Collected data:
theorem storeDec_inv (h : s.Inv) (p : Ptr) (r : Reg) : (s.storeDec p r).Gives State.Inv :=
  storeTo_inv (h.setPtrAddr p _) _ _ 1

/-- A program byte has no effect on the state, so what is done with it decides. -/
theorem progByte_andThen_gives {b : Nat} {f : Byte → Res State} {P : State → Prop} (h : ∀ v, (f v).Gives P) :
    ((s.progByte b).andThen f).Gives P :=
  Res.Gives.andThen (P := fun _ => True) (fun _ _ => trivial) fun v _ => h v

theorem loadProgram_inv (h : s.Inv) (d : Reg) (b : Nat) : (s.loadProgram d b).Gives State.Inv :=
  progByte_andThen_gives fun v => .next ((h.setReg d v).advance 1)

/-! ### The boundary -/

theorem State.Inv.pollEnv (h : s.Inv) : s.pollEnv.Inv :=
  (State.Inv.withPending h (pollEnv_irqPending_rising s) fun n hn => by
    obtain ⟨old | ⟨-, raised⟩, -⟩ := mem_pollEnv_irqPending.mp hn
    · exact h.vectors n old
    · exact raised).outside

theorem interruptEntry_inv (h : s.Inv) (n : Nat) : (s.interruptEntry n).Gives State.Inv := by
  have acknowledged := h.withPending (h.pending.filter (· ≠ n)) fun m hm => h.vectors m (List.mem_of_mem_filter hm)
  exact (pushRet_inv acknowledged.outside _).andThen fun _ ht => .next ((ht.setFlag .i false).jump _)

theorem State.Inv.resetEvent (h : s.Inv) : s.resetEvent.Inv where
  sound := h.sound
  pcWidth := Nat.two_pow_pos s.cfg.pcBits
  spWidth := (h.setSp s.cfg.spReset.toNat).spWidth
  sramForm := h.sramForm
  sramRange := h.sramRange
  flashForm := h.flashForm
  rampd := extensionOk_zero _ _
  rampx := extensionOk_zero _ _
  rampy := extensionOk_zero _ _
  rampz := extensionOk_zero _ _
  eind := fun _ => rfl
  pending := List.Pairwise.nil
  vectors := List.forall_mem_nil _

end Sys2Proof.Machine
end

section
/-! The second word of an instruction (R90, R91): which first words take one, and that it decides neither the kind of
the instruction nor whether a device has it. -/

namespace Sys2Proof

/-- The mask of LDS and STS reads bits 15 to 10 and 3 to 0. -/
theorem and_loadStoreMask (w : Word) : w &&& 0xFC0F = 0x9000 ↔ fld w 10 6 = 36 ∧ fld w 0 4 = 0 := by
  have high : (w.toNat &&& 0xFC0F) / 2 ^ 10 = w.toNat / 2 ^ 10 % 2 ^ 6 := by
    rw [Nat.and_div_two_pow]
    exact Nat.and_two_pow_sub_one_eq_mod _ 6
  have low : (w.toNat &&& 0xFC0F) % 2 ^ 10 = w.toNat % 2 ^ 10 % 2 ^ 4 := by
    rw [Nat.and_mod_two_pow]
    exact Nat.and_two_pow_sub_one_eq_mod _ 4
  rw [← BitVec.toNat_inj, BitVec.toNat_and]
  change w.toNat &&& 0xFC0F = 0x9000 ↔ _
  simp only [fld]
  omega

/-- The mask of JMP and CALL reads bits 15 to 9 and 3 to 2. -/
theorem and_jumpCallMask (w : Word) : w &&& 0xFE0C = 0x940C ↔ fld w 9 7 = 74 ∧ fld w 2 2 = 3 := by
  have high : (w.toNat &&& 0xFE0C) / 2 ^ 9 = w.toNat / 2 ^ 9 % 2 ^ 7 := by
    rw [Nat.and_div_two_pow]
    exact Nat.and_two_pow_sub_one_eq_mod _ 7
  have middle : (w.toNat &&& 0xFE0C) / 2 ^ 2 % 2 ^ 7 = w.toNat / 2 ^ 2 % 2 ^ 7 % 2 ^ 2 := by
    rw [Nat.and_div_two_pow, Nat.and_mod_two_pow]
    exact Nat.and_two_pow_sub_one_eq_mod _ 2
  have low : (w.toNat &&& 0xFE0C) % 2 ^ 2 = 0 := by
    rw [Nat.and_mod_two_pow]
    exact Nat.and_zero _
  rw [← BitVec.toNat_inj, BitVec.toNat_and]
  change w.toNat &&& 0xFE0C = 0x940C ↔ _
  simp only [fld]
  omega

/-- R91 by fields: the load and store groups with low bits 0, and `1001 010x xxxx 11xx`. -/
theorem isTwoWord_iff (w : Word) : isTwoWord w = true ↔
    fld w 12 4 = 9 ∧ (fld w 9 3 ≤ 1 ∧ fld w 0 4 = 0 ∨ fld w 9 3 = 2 ∧ 12 ≤ fld w 0 4) := by
  simp only [isTwoWord, Bool.or_eq_true, decide_eq_true_eq, and_loadStoreMask, and_jumpCallMask, fld]
  omega

variable {w k : Word} {i : Instr}

theorem decode0_words (h : decode0 w = some i) : i.words = 1 := by
  unfold decode0 at h
  repeat' split at h
  all_goals cases h <;> rfl

theorem decode1_words (h : decode1 w = some i) : i.words = 1 := by
  unfold decode1 at h
  split at h
  all_goals cases h; rfl

theorem decode2_words (h : decode2 w = some i) : i.words = 1 := by
  unfold decode2 at h
  split at h
  all_goals cases h; rfl

theorem decodeDisp_words (h : decodeDisp w = some i) : i.words = 1 := by
  unfold decodeDisp at h
  split at h
  all_goals cases h; rfl

theorem decode15_words (h : decode15 w = some i) : i.words = 1 := by
  unfold decode15 at h
  repeat' split at h
  all_goals cases h <;> rfl

theorem decodeFixed8_words (h : decodeFixed8 w = some i) : i.words = 1 := by
  unfold decodeFixed8 at h
  split at h
  all_goals cases h <;> rfl

theorem decodeFixed9_words (h : decodeFixed9 w = some i) : i.words = 1 := by
  unfold decodeFixed9 at h
  split at h
  all_goals cases h <;> rfl

/-- In the load group LDS alone has two words. -/
theorem decodeLoad_words (h : decodeLoad w k = some i) : i.words = if fld w 0 4 = 0 then 2 else 1 := by
  unfold decodeLoad at h
  split at h
  all_goals cases h <;> simp_all [Instr.words]

/-- In the store group STS alone has two words. -/
theorem decodeStore_words (h : decodeStore w k = some i) : i.words = if fld w 0 4 = 0 then 2 else 1 := by
  unfold decodeStore at h
  split at h
  all_goals cases h <;> simp_all [Instr.words]

/-- In the group of one register JMP and CALL alone have two words. -/
theorem decodeOne_words (h : decodeOne w k = some i) : i.words = if 12 ≤ fld w 0 4 then 2 else 1 := by
  unfold decodeOne at h
  split at h
  case h_8 low =>
    rw [low, if_neg (by decide)]
    repeat' split at h
    · cases h; rfl
    · cases h; rfl
    · exact decodeFixed8_words h
  case h_9 low =>
    rw [low, if_neg (by decide)]
    exact decodeFixed9_words h
  case h_11 low =>
    rw [low, if_neg (by decide)]
    split at h
    all_goals cases h <;> rfl
  all_goals cases h <;> simp_all [Instr.words]

/-- Of the words `1001 ...` those of R91 have two words. -/
theorem decode9_words (h : decode9 w k = some i) :
    i.words = if fld w 9 3 ≤ 1 ∧ fld w 0 4 = 0 ∨ fld w 9 3 = 2 ∧ 12 ≤ fld w 0 4 then 2 else 1 := by
  unfold decode9 at h
  split at h
  case h_1 group => rw [decodeLoad_words h, group]; simp
  case h_2 group => rw [decodeStore_words h, group]; simp
  case h_3 group => rw [decodeOne_words h, group]; simp
  case h_7 not0 not1 not2 _ _ _ =>
    rw [if_neg]
    · cases h; rfl
    · rintro (⟨le, -⟩ | ⟨eq, -⟩)
      · exact (Nat.le_one_iff_eq_zero_or_eq_one.mp le).elim not0 not1
      · exact not2 eq
  all_goals
    rw [if_neg (by omega)]
    repeat' split at h
    all_goals cases h; rfl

» **Aim of the task**
Whenever a line of the records above contains the word "List", it counts toward the total; give that total alone.

» **Result**
3